Asked by Camilla Tominey if it was fair to say he found the pair to be snooty, Lord Graham Brady told GB News: “A little bit snooty, perhaps.
“They found it a bit difficult to understand people like me and they certainly found it very difficult to understand about how very important to somebody like me the grammar schools are. For me, that was how I got on in life.
“It was the obvious, successful route to social mobility, and it was for them, something that could be treated quite casually.”
Brady, the author of a new book about his time as an MP, titled “Kingmaker”, also said another former Prime Minister, Theresa May, liked to take credit for other people’s work.
He said: “That's something that goes back to when, a long time ago, when we were in opposition and I was on her shadow team.
“That was just a fact. There were opportunities that came in, media bids. She thought she should do them all.
“And of course, she was very ambitious, and there's nothing wrong with that.”
Lord Brady also said he stayed inside 10 Downing Street after telling Liz Truss she had to resign, to avoid questions from journalists.
He said: “I didn't have to stay, but I offered to stay. And again, [because of] the odd experience that I had of doing this on more than one occasion, I was very much aware that if I walked out of the front door of Number 10, there would be 200 journalists there and cameras, and asking you, ‘what have you discovered?’

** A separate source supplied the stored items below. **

-- ==== Sys2Proof/Tests/States.lean ====
section
/-! SUPPORT. Small states that the tests and witnesses use: a gang on an edge core, a management core, a running tile
instance, and how a result of a function is shown to exist. -/

namespace Sys2Proof.Tests

set_option Elab.async false

open Sys2Proof Sys2Proof.Machine

/-! ## An edge core with one gang -/

/-- The launch of the test gang: one gang of a crew, its sections one to one in memory. -/
def desc0 : Desc := { placedDesc with ecmem := 4, pwin := [(0x20000, 256)] }
def launch0 : Launch := { desc := desc0, st := .dispatched }
def crew0 : Crew := { egangs := 1, cmemKiB := 4 }
/-- A thread at its start, with x1 = 64, x2 = 3, x3 = 0x20000 x4 = −1, x5 = 4,088, x6 = 60 and x7 = 192. -/
def th0 : Thread := { startThread desc0 0 with x := [(1, 64), (2, 3), (3, 0x20000), (4, 0xFFFFFFFFFFFFFFFF), (5, 4088), (6, 60), (7, 192)] }
def gang0 (th : Thread) : Gang := { startGang desc0 0 0 with subs := [(0, th)] }
def place0 : SgRef := { core := 0, slot := 0, sub := 0 }

/-- The device with the gang g of the crew cr on edge core 0, whose sub-gang 0 acts. -/
def edgeOf (g : Gang) (cr : Crew) : State :=
  { State.reset.placeTables.setCore 0 { gangs := [(0, g)], crews := [(0, cr)] } with
    launches := [(0, launch0)], cur := .scalar place0, bstat := 1 }

/-- The context of that sub-gang. -/
def ctxOf (th : Thread) (g : Gang) (cr : Crew) : Ctx :=
  { ref := place0, th := th, gang := g, crew := cr, desc := desc0, part := 0 }

def edge0 : State := edgeOf (gang0 th0) crew0
def ctx0 : Ctx := ctxOf th0 (gang0 th0) crew0

/-- The gang of edge0 with its thread replaced: the state and the context. -/
def edgeTh (th : Thread) : State := edgeOf (gang0 th) crew0
def ctxTh (th : Thread) : Ctx := ctxOf th (gang0 th) crew0

/-- A lane instruction with every field zero. -/
def laneF : LaneF := { imm := 0, d := 0, a := 0, b := 0, c := 0, ge := 0, g := 0, gn := 0, t := 0, i := 0, pw := 0, f8 := 0, f0 := 0 }

/-! ## A management core -/

/-- Management core 0 of a device that has started, with the thread and the events given. -/
def mgmtOf (th : Thread) (ev : List W64) : State :=
  { State.reset.placeTables.setMgmt 0 { th := th, events := ev, fwLen := 4096 } with cur := .mgmt 0, bstat := 1 }
def mctxOf (th : Thread) : Ctx := { ref := { core := 0, slot := 0, sub := 0 }, th := th, isMgmt := true }

def mth0 : Thread := { x := [(1, 0x100), (2, 3), (3, 0x20000), (6, 0x22), (7, 16), (8, 0x213F)] }
def mgmt0 : State := mgmtOf mth0 [0x0100000000000000]
def mctx0 : Ctx := mctxOf mth0

/-! ## A running tile instance -/

/-- Tile engine 0 runs the instance t of launch 0. -/
def tileOf (t : Tile) : State :=
  { State.reset.placeTables.setTile 0 { t with run := .running } with
    launches := [(0, launch0)], cur := .tile 0, bstat := 1 }

/-! ## Results that exist -/

/-- A function answered, with a value that p holds of. -/
def gives {σ ε α : Type} (x : σ × Except ε α) (p : α → Bool) : Bool := match x with | (_, .ok b) => p b | _ => false
def yields {ε α : Type} (x : Except ε α) (p : α → Bool) : Bool := match x with | .ok b => p b | _ => false
/-- A step ended in a next state that p holds of. -/
def goes {φ ρ : Type} (x : Host.Outcome State φ ρ) (p : State → Bool) : Bool := match x with | .next b => p b | _ => false

/-- What the test of an answer says: there are the state and the value that a hypothesis names. -/
theorem gives_exists {σ ε α : Type} {x : σ × Except ε α} {p : α → Bool} (h : gives x p = true) :
    ∃ u b, x = (u, .ok b) ∧ p b = true := by
  obtain ⟨u, r⟩ := x
  cases r with
  | error e => exact absurd h (by simp [gives])
  | ok b => exact ⟨u, b, rfl, h⟩

theorem yields_exists {ε α : Type} {x : Except ε α} {p : α → Bool} (h : yields x p = true) : ∃ b, x = .ok b ∧ p b = true := by
  cases x with
  | error e => exact absurd h (by simp [yields])
  | ok b => exact ⟨b, rfl, h⟩

theorem goes_exists {φ ρ : Type} {x : Host.Outcome State φ ρ} {p : State → Bool} (h : goes x p = true) :
    ∃ u, x = .next u ∧ p u = true := by
  cases x with
  | next b => exact ⟨b, rfl, h⟩
  | fault => exact absurd h (by simp [goes])
  | refused => exact absurd h (by simp [goes])

end Sys2Proof.Tests
end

“So I said, it'd be much easier if I can either have a car to take me back to the Palace of Westminster, which of course is very close by, but it's the only way you can get there without being in public, or if you prefer, I'm happy to stay in the building until you’ve made the statement.
“I think she realised her time was up. I had the sense that she was quite relieved. Obviously, she'd been under intense pressure for some weeks.
“I commented on the previous Prime Minister's Questions that she'd been through, and I saw her immediately after that as well.
“I congratulated her on simply getting through it, because it was torrid.”